**ACTIVITY:** Below are records; give the number of their lines that contain "nothing", and only that number.

**DATA FOR REVIEW:**
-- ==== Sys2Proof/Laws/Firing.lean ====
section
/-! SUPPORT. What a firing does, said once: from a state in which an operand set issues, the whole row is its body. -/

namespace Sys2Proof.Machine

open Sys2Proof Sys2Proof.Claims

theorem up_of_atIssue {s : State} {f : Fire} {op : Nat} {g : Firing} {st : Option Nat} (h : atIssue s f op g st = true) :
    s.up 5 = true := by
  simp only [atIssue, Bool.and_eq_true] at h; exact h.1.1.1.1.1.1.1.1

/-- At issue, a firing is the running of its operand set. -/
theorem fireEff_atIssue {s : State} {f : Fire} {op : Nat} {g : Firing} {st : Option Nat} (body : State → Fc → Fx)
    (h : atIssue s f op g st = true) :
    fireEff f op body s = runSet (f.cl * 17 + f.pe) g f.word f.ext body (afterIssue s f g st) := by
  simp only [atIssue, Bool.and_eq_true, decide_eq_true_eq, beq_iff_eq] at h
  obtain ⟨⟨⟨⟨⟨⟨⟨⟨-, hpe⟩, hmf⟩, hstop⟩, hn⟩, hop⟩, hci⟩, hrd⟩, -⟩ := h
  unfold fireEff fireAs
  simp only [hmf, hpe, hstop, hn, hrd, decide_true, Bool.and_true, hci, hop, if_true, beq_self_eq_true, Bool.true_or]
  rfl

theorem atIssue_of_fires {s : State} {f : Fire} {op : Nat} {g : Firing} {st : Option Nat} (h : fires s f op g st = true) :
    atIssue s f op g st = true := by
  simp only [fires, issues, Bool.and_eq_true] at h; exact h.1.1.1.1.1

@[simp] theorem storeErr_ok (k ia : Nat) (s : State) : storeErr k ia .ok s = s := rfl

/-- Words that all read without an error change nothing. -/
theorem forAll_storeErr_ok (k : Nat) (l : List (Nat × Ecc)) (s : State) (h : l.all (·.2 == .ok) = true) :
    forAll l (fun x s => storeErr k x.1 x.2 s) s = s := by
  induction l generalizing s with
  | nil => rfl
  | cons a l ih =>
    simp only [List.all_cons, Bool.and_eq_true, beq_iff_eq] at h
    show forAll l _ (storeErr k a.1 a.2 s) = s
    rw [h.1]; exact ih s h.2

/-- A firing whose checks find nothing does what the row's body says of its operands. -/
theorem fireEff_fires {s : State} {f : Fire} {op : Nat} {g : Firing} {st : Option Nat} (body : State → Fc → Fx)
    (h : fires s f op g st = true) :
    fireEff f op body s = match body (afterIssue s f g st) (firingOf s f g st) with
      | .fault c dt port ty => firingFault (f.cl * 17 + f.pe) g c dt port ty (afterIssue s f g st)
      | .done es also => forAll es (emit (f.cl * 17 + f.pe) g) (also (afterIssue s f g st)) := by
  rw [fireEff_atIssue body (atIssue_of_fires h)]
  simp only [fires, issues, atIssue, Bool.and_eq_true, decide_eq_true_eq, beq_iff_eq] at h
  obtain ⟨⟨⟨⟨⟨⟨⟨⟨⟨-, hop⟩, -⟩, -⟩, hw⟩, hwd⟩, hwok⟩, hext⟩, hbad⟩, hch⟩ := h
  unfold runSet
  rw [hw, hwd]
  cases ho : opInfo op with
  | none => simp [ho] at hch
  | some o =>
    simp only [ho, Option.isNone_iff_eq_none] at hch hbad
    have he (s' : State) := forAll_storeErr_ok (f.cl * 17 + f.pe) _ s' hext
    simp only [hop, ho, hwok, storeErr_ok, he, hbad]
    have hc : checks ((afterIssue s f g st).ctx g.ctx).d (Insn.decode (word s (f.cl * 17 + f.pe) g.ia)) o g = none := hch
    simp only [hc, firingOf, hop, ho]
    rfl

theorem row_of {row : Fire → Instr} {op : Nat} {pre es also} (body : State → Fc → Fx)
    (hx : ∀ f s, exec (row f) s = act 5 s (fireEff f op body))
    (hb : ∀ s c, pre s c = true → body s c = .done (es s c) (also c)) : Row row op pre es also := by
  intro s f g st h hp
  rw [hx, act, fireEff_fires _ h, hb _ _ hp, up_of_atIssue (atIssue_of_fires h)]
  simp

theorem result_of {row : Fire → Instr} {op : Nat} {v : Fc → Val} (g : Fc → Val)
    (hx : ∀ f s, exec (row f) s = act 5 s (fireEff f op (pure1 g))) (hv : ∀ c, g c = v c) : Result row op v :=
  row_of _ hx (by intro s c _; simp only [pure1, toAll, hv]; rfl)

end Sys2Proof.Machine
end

**TASK OUTPUT:** 2